■ WHAT YOU ARE ASKED TO DO
Give the data again in full, with every character unchanged.

■ EXTRACTED RECORDS
BEGIN

-- ==== Sys2Proof/Laws/Word.lean ====
section
/-!
SUPPORT. Bytes and words (20_memory.md R46), and the all-or-nothing reading of a list of optional values.
-/

namespace Sys2Proof.Machine

@[simp] theorem bytesOfWord_length (w : Word) : (bytesOfWord w).length = 8 := by simp [bytesOfWord]

/-- A word is the word of its own bytes. -/
@[simp] theorem wordOfBytes_bytesOfWord (w : Word) : wordOfBytes (bytesOfWord w) = w := by
  have h : (List.range 8) = [0, 1, 2, 3, 4, 5, 6, 7] := by decide
  have hw := w.isLt
  apply BitVec.eq_of_toNat_eq
  simp only [bytesOfWord, h, List.map, wordOfBytes, List.foldr, BitVec.toNat_ofNat,
    BitVec.extractLsb'_toNat, Nat.shiftRight_eq_div_pow]
  omega

@[simp] theorem optBytes_length (w : Option Word) : (optBytes w).length = 8 := by
  cases w <;> simp [optBytes]

theorem flatMap_optBytes_length (ws : List (Option Word)) :
    (ws.flatMap optBytes).length = 8 * ws.length := by
  induction ws with
  | nil => rfl
  | cons w ws ih => simp [ih]; omega

/-- Byte `j` of word `i` of a run of words. -/
theorem flatMap_optBytes_getElem? (ws : List (Option Word)) (i j : Nat) (hj : j < 8) :
    (ws.flatMap optBytes)[8 * i + j]? = (ws[i]?).bind fun w => (optBytes w)[j]? := by
  induction ws generalizing i with
  | nil => simp
  | cons w ws ih =>
    cases i with
    | zero => simp [List.getElem?_append, hj]
    | succ i =>
      rw [List.flatMap_cons, List.getElem?_append_right (by simp; omega)]
      have : 8 * (i + 1) + j - (optBytes w).length = 8 * i + j := by simp; omega
      rw [this, ih]
      simp

theorem allSome_map_some {α : Type} (xs : List α) : allSome (xs.map some) = some xs := by
  induction xs with
  | nil => rfl
  | cons x xs ih => simp [allSome, ih]

theorem allSome_eq_some {α : Type} {os : List (Option α)} {xs : List α} :
    allSome os = some xs ↔ os = xs.map some := by
  constructor
  · intro h
    induction os generalizing xs with
    | nil => simp [allSome] at h; simp [← h]
    | cons o os ih =>
      cases o with
      | none => simp [allSome] at h
      | some x =>
        simp only [allSome, Option.map_eq_some_iff] at h
        obtain ⟨ys, hys, rfl⟩ := h
        simp [ih hys]
  · rintro rfl
    exact allSome_map_some xs

/-- One value missing is enough, and is needed, for the whole list to be missing. -/
theorem allSome_eq_none {α : Type} {os : List (Option α)} : allSome os = none ↔ none ∈ os := by
  induction os with
  | nil => simp [allSome]
  | cons o os ih => cases o <;> simp [allSome, ih]

end Sys2Proof.Machine
end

END

■ ANSWER SECTION
-- ==== Sys2Proof/Laws/Word.lean ====
section
/-!
SUPPORT. Bytes and words (20_memory.md R46), and the all-or-nothing reading of a list of optional values.
-/

namespace Sys2Proof.Machine

@[simp] theorem bytesOfWord_length (w : Word) : (bytesOfWord w).length = 8 := by simp [bytesOfWord]

/-- A word is the word of its own bytes. -/
@[simp] theorem wordOfBytes_bytesOfWord (w : Word) : wordOfBytes (bytesOfWord w) = w := by
  have h : (List.range 8) = [0, 1, 2, 3, 4, 5, 6, 7] := by decide
  have hw := w.isLt
  apply BitVec.eq_of_toNat_eq
  simp only [bytesOfWord, h, List.map, wordOfBytes, List.foldr, BitVec.toNat_ofNat,
    BitVec.extractLsb'_toNat, Nat.shiftRight_eq_div_pow]
  omega

@[simp] theorem optBytes_length (w : Option Word) : (optBytes w).length = 8 := by
  cases w <;> simp [optBytes]

theorem flatMap_optBytes_length (ws : List (Option Word)) :
    (ws.flatMap optBytes).length = 8 * ws.length := by
  induction ws with
  | nil => rfl
  | cons w ws ih => simp [ih]; omega

/-- Byte `j` of word `i` of a run of words. -/
theorem flatMap_optBytes_getElem? (ws : List (Option Word)) (i j : Nat) (hj : j < 8) :
    (ws.flatMap optBytes)[8 * i + j]? = (ws[i]?).bind fun w => (optBytes w)[j]? := by
  induction ws generalizing i with
  | nil => simp
  | cons w ws ih =>
    cases i with
    | zero => simp [List.getElem?_append, hj]
    | succ i =>
      rw [List.flatMap_cons, List.getElem?_append_right (by simp; omega)]
      have : 8 * (i + 1) + j - (optBytes w).length = 8 * i + j := by simp; omega
      rw [this, ih]
      simp

theorem allSome_map_some {α : Type} (xs : List α) : allSome (xs.map some) = some xs := by
  induction xs with
  | nil => rfl
  | cons x xs ih => simp [allSome, ih]

theorem allSome_eq_some {α : Type} {os : List (Option α)} {xs : List α} :
    allSome os = some xs ↔ os = xs.map some := by
  constructor
  · intro h
    induction os generalizing xs with
    | nil => simp [allSome] at h; simp [← h]
    | cons o os ih =>
      cases o with
      | none => simp [allSome] at h
      | some x =>
        simp only [allSome, Option.map_eq_some_iff] at h
        obtain ⟨ys, hys, rfl⟩ := h
        simp [ih hys]
  · rintro rfl
    exact allSome_map_some xs

/-- One value missing is enough, and is needed, for the whole list to be missing. -/
theorem allSome_eq_none {α : Type} {os : List (Option α)} : allSome os = none ↔ none ∈ os := by
  induction os with
  | nil => simp [allSome]
  | cons o os ih => cases o <;> simp [allSome, ih]

end Sys2Proof.Machine
end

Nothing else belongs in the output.